Table of Contents

Class PIQABenchmark<T>

Namespace
AiDotNet.Reasoning.Benchmarks
Assembly
AiDotNet.dll

PIQA (Physical Interaction Question Answering) benchmark for physical commonsense reasoning.

public class PIQABenchmark<T> : IBenchmark<T>

Type Parameters

T

The numeric type used for scoring (e.g., double, float).

Inheritance
PIQABenchmark<T>
Implements
Inherited Members

Remarks

For Beginners: PIQA tests whether AI understands how the physical world works through everyday situations and questions about physical interactions.
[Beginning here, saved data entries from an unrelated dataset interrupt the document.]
-- ==== Sys2Proof/Laws/Ports.lean ====
section
/-! SUPPORT. What each of the host's operations answers in a phase that admits it (70_reset_and_hazards.md
R250 to R255), and what the display port presents (60_exceptions.md R240). -/

namespace Sys2Proof
namespace Machine

/-- An operation the phase does not admit stops under its name (R255). -/
theorem hostCall_notAdmitted {c : HostCall} {s : State} (h : admitted c.op s.phase = false) :
    hostCall c s = .fault (.notAdmitted c.op s.phase) := by
  unfold hostCall; rw [if_neg (by simp [h])]

theorem hostCall_init (s : State) : hostCall .init s = .next (initCore s, .done) := rfl

theorem hostCall_loadProgram {rom : RomSource} {s : State} (h : s.phase = .ready) :
    hostCall (.loadProgram rom) s = .next (loadProgram rom s) := by
  rw [hostCall, if_pos (by simp [HostCall.op, admitted, h])]

theorem hostCall_setKey {index : Nat} {pressed : Bool} {s : State} (h : s.phase ≠ .uninit) :
    hostCall (.setKey index pressed) s = .next (setKey index pressed s, .done) := by
  rw [hostCall, if_pos (by simp [HostCall.op, admitted, h])]

theorem hostCall_getDisplay {s : State} (h : s.phase ≠ .uninit) :
    hostCall .getDisplay s = .next (s, .display (displayWords s.disp)) := by
  rw [hostCall, if_pos (by simp [HostCall.op, admitted, h])]

theorem hostCall_getKeys {s : State} (h : s.phase ≠ .uninit) :
    hostCall .getKeys s = .next (s, .keys s.key) := by
  rw [hostCall, if_pos (by simp [HostCall.op, admitted, h])]

theorem hostCall_readFault {s : State} (h : s.phase ≠ .uninit) :
    hostCall .readFault s = .next (s, .faultRecord s.fault) := by
  rw [hostCall, if_pos (by simp [HostCall.op, admitted, h])]

/-- A `runCycle` of a runnable core is its step. -/
theorem hostCall_runCycle {s t : State} (h : step s = .next t) :
    hostCall .runCycle s = .next (t, .done) := by
  obtain ⟨hp | hp, _⟩ := runnable_of_step h <;>
    rw [hostCall, if_pos (by simp [HostCall.op, admitted, hp])] <;> simp only [h]

/-- A `runCycle` of a halted core stops (R112). -/
theorem hostCall_halted {s : State} {r : FaultRecord} (hp : s.phase = .ready ∨ s.phase = .running)
    (hf : s.fault = some r) : hostCall .runCycle s = .fault (.halted r) := by
  rcases hp with hp | hp <;>
    simp [hostCall, HostCall.op, admitted, step, cycleGate, hp, hf]

/-- Loading either fits, or leaves LOAD_FAILED and nothing else (R252, R253). -/
theorem loadProgram_cases (rom : RomSource) (s : State) :
    (∃ bs, rom = .bytes bs ∧ bs.length ≤ 3584 ∧
      loadProgram rom s = ({ s with mem := s.mem.putBytes 0x200 bs }, .done)) ∨
    (∃ r, loadProgram rom s = ({ s with phase := .loadFailed }, r)) := by
  cases rom with
  | readFailure => exact .inr ⟨_, rfl⟩
  | bytes bs =>
    by_cases h : bs.length ≤ 3584
    · exact .inl ⟨bs, rfl, h, by
        rw [loadProgram, if_neg (by simp [Config.maxRom]; omega)]⟩
    · exact .inr ⟨.romTooLarge, by
        rw [loadProgram, if_pos (by simp [Config.maxRom]; omega)]⟩

/-- A key flag after `setKey` (R241). -/
theorem setKey_get (index : Nat) (pressed : Bool) (s : State) (k : KeyIdx) :
    (setKey index pressed s).key[k] = if k.val = index then pressed else s.key[k] := by
  have := k.isLt
  unfold setKey
  split
  · next h =>
    show (s.key.set index pressed h)[k.val] = _
    rw [Vector.getElem_set]
    by_cases e : index = k.val
    · rw [if_pos e, if_pos e.symm]
    · rw [if_neg e, if_neg fun e' => e e'.symm]; rfl
  · next h => rw [if_neg (by omega)]

/-- Cell (x, y) is the word at index y × 64 + x (R240). -/
theorem displayWords_get (d : Display) (cx : Col) (cy : Row) (k : Fin 2048)
    (h : k.val = cy.val * 64 + cx.val) : (displayWords d)[k] = pixelWord d[cx][cy] := by
  have h1 : k.val % 64 = cx.val := by omega
  have h2 : k.val / 64 = cy.val := by omega
  simp [displayWords, h1, h2]

end Machine
end Sys2Proof
end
What is PIQA? PIQA asks questions about physical commonsense - understanding how objects interact, what happens when you do certain actions, and basic physics of everyday life.

Format:

  • Goal: A task you want to accomplish
  • Solutions: Two possible ways to do it (one correct, one wrong)
  • Question: Which solution actually works?

Example 1:

Goal: To separate egg whites from the yolk
Solution 1: Crack the egg into a bowl, then use a water bottle to suck up the yolk
Solution 2: Crack the egg and use your hands to throw the white away
Correct: Solution 1

Example 2:

Goal: To remove a stripped screw
Solution 1: Place a rubber band over the screw head for better grip
Solution 2: Pour water on the screw to make it easier to turn
Correct: Solution 1

Example 3:

Goal: Keep your garbage can from smelling bad
Solution 1: Spray perfume in the garbage can every day
Solution 2: Put baking soda at the bottom of the can
Correct: Solution 2

Why it's important:

  • Tests real-world physical understanding
  • Can't be solved by language patterns alone
  • Requires knowledge of:
    • Basic physics (gravity, friction, pressure)
    • Material properties (hard, soft, sticky, etc.)
    • Cause and effect in physical world
    • Practical life skills

Performance levels:

  • Random guessing: 50%
  • Humans: 94.9%
  • BERT: 70.9%
  • RoBERTa: 79.4%
  • GPT-3: 81.0%
  • GPT-4: 86.8%
  • Claude 3 Opus: 85.2%
  • Claude 3.5 Sonnet: 88.0%
  • ChatGPT o1: 91.5%

Categories:

  • Kitchen tasks
  • Home repair
  • Cleaning
  • Arts and crafts
  • General household

Why it's hard for AI:

  • LLMs lack embodied experience
  • Can't actually touch or manipulate objects
  • Must infer from text descriptions
  • Requires implicit physical knowledge

Research:

  • "PIQA: Reasoning about Physical Commonsense in Natural Language" (Bisk et al., 2020)
  • https://arxiv.org/abs/1911.11641
  • Dataset: 16,000 questions from WikiHow and other sources
  • Part of physical reasoning evaluation suite

Constructors

PIQABenchmark()

public PIQABenchmark()

Properties

BenchmarkName

Gets the name of this benchmark.

public string BenchmarkName { get; }

Property Value

string

Description

Gets a description of what this benchmark measures.

public string Description { get; }

Property Value

string

TotalProblems

Gets the total number of problems in this benchmark.

public int TotalProblems { get; }

Property Value

int

Methods

EvaluateAsync(Func<string, Task<string>>, int?, CancellationToken)

Evaluates a reasoning strategy on this benchmark.

public Task<BenchmarkResult<T>> EvaluateAsync(Func<string, Task<string>> evaluateFunction, int? sampleSize = null, CancellationToken cancellationToken = default)

Parameters

evaluateFunction Func<string, Task<string>>

Function that takes a problem and returns an answer.

sampleSize int?

Number of problems to evaluate (null for all).

cancellationToken CancellationToken

Cancellation token.

Returns

Task<BenchmarkResult<T>>

Benchmark results with accuracy and detailed metrics.

Remarks

For Beginners: This runs the benchmark by: 1. Selecting problems (either all or a random sample) 2. Asking the reasoning system to solve each one 3. Comparing answers to the correct solutions 4. Calculating accuracy and other metrics

The evaluateFunction is your reasoning system - it takes a problem string and returns an answer string.

LoadProblemsAsync(int?)

Loads benchmark problems (for inspection or custom evaluation).

public Task<List<BenchmarkProblem>> LoadProblemsAsync(int? count = null)

Parameters

count int?

Number of problems to load (null for all).

Returns

Task<List<BenchmarkProblem>>

List of benchmark problems.

Remarks

For Beginners: Returns the actual problems and their correct answers so you can inspect them or run custom evaluations.